**What to produce:**
Word for word, restate the lines of the data from the first through the one containing "(raiseCaptureDegenerate s).tstate = s.tstate := rfl", and nothing else.

**Exercise materials:**
Start of Block

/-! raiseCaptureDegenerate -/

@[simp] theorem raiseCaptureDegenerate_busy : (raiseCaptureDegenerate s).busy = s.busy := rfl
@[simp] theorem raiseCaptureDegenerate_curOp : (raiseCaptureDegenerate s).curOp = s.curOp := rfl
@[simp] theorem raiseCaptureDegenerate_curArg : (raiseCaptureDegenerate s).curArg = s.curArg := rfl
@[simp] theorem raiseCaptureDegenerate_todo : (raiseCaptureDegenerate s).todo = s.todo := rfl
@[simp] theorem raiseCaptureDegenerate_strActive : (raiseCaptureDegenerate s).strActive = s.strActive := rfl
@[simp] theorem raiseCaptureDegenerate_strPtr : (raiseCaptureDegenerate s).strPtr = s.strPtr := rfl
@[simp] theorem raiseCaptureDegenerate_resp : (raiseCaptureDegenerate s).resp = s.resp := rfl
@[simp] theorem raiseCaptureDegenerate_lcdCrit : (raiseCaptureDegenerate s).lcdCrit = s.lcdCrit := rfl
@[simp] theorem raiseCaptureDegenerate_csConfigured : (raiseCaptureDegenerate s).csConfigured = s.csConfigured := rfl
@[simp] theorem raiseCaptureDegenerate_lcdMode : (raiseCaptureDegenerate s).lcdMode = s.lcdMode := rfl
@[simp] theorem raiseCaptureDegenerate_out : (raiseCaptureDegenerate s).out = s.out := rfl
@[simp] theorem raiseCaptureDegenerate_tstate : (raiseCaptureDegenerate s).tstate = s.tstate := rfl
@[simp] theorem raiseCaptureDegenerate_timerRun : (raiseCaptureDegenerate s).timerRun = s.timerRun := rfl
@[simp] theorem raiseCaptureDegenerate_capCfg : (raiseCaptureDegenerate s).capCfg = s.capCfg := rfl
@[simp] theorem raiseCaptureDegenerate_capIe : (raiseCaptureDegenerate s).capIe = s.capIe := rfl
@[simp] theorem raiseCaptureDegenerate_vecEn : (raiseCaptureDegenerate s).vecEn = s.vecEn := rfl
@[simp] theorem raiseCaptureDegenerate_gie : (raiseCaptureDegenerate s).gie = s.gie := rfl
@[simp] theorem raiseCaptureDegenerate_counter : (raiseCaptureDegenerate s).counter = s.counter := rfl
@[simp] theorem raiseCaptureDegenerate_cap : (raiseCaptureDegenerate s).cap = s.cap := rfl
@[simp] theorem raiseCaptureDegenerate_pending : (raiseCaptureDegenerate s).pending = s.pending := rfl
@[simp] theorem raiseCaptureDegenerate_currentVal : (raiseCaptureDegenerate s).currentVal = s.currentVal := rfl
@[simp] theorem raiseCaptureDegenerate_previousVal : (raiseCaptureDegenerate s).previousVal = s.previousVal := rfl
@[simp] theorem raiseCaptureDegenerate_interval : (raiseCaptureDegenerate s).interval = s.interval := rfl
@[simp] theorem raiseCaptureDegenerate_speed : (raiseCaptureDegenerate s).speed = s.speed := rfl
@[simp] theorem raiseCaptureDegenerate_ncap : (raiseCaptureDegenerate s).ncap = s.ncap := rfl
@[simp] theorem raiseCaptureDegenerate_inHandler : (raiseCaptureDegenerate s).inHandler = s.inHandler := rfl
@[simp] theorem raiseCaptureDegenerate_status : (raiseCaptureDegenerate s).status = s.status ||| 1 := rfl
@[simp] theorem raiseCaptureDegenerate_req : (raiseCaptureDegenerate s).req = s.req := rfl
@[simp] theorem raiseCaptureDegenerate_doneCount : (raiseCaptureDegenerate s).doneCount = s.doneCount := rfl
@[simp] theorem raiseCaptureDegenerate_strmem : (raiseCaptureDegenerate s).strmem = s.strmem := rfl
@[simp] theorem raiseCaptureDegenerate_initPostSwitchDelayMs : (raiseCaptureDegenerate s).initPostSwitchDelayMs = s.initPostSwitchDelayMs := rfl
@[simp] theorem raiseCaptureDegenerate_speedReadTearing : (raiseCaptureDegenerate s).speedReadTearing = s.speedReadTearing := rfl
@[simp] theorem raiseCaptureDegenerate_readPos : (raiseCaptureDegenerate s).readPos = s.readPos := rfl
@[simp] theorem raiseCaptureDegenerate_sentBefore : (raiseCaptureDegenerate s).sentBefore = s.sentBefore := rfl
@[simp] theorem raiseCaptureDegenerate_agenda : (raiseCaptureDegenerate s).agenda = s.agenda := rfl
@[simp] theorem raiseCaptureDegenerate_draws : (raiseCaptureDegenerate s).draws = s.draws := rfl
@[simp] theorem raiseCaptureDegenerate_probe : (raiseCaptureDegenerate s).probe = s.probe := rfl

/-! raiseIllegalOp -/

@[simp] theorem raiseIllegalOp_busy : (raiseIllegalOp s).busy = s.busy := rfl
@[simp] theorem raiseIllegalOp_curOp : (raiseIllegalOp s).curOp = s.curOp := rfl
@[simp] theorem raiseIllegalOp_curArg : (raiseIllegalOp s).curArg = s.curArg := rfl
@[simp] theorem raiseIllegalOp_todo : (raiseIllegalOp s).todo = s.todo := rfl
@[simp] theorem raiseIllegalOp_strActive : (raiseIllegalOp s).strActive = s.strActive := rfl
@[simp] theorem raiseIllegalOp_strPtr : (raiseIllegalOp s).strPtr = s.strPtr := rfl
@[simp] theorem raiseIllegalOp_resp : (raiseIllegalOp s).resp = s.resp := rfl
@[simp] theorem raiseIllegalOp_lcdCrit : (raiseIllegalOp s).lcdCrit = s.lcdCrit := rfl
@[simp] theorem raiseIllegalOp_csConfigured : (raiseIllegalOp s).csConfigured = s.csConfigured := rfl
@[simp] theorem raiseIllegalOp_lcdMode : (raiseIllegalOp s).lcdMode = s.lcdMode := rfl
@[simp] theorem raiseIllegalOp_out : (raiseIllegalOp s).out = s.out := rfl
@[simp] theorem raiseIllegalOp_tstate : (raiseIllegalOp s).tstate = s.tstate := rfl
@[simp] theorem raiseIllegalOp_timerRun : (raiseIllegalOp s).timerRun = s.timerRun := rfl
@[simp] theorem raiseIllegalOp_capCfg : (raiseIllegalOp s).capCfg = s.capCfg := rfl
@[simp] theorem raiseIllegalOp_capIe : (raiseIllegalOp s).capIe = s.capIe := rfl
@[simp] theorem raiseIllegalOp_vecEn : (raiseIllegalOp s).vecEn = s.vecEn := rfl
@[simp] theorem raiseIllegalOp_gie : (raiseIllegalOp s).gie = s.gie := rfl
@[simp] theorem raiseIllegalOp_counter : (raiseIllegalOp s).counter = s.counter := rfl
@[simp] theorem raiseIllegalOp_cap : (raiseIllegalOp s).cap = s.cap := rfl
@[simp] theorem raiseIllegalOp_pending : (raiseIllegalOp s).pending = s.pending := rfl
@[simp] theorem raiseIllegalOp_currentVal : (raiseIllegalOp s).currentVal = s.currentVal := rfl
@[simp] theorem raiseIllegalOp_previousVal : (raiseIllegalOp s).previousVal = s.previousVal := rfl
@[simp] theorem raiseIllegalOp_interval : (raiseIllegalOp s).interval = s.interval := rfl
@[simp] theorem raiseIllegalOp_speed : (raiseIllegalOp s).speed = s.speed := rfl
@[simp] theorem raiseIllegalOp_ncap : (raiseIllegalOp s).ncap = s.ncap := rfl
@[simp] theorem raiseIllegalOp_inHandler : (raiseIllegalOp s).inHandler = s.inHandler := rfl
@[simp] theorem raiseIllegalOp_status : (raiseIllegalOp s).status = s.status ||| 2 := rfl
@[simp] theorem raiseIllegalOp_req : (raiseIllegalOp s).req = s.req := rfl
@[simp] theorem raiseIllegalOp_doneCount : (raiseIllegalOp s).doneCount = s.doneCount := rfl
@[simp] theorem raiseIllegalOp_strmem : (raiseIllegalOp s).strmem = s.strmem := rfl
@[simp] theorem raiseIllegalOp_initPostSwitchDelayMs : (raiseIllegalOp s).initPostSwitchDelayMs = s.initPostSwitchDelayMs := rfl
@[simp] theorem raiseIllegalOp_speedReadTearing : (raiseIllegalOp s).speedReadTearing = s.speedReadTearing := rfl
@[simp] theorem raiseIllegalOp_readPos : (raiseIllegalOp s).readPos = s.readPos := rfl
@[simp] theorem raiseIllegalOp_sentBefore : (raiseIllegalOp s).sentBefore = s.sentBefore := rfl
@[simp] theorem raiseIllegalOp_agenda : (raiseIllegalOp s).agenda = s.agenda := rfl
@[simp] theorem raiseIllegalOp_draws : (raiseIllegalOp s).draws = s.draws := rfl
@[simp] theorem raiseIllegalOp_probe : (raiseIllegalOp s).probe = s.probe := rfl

End of Block

**Response for this exercise:**
/-! raiseCaptureDegenerate -/

@[simp] theorem raiseCaptureDegenerate_busy : (raiseCaptureDegenerate s).busy = s.busy := rfl
@[simp] theorem raiseCaptureDegenerate_curOp : (raiseCaptureDegenerate s).curOp = s.curOp := rfl
@[simp] theorem raiseCaptureDegenerate_curArg : (raiseCaptureDegenerate s).curArg = s.curArg := rfl
@[simp] theorem raiseCaptureDegenerate_todo : (raiseCaptureDegenerate s).todo = s.todo := rfl
@[simp] theorem raiseCaptureDegenerate_strActive : (raiseCaptureDegenerate s).strActive = s.strActive := rfl
@[simp] theorem raiseCaptureDegenerate_strPtr : (raiseCaptureDegenerate s).strPtr = s.strPtr := rfl
@[simp] theorem raiseCaptureDegenerate_resp : (raiseCaptureDegenerate s).resp = s.resp := rfl
@[simp] theorem raiseCaptureDegenerate_lcdCrit : (raiseCaptureDegenerate s).lcdCrit = s.lcdCrit := rfl
@[simp] theorem raiseCaptureDegenerate_csConfigured : (raiseCaptureDegenerate s).csConfigured = s.csConfigured := rfl
@[simp] theorem raiseCaptureDegenerate_lcdMode : (raiseCaptureDegenerate s).lcdMode = s.lcdMode := rfl
@[simp] theorem raiseCaptureDegenerate_out : (raiseCaptureDegenerate s).out = s.out := rfl
@[simp] theorem raiseCaptureDegenerate_tstate : (raiseCaptureDegenerate s).tstate = s.tstate := rfl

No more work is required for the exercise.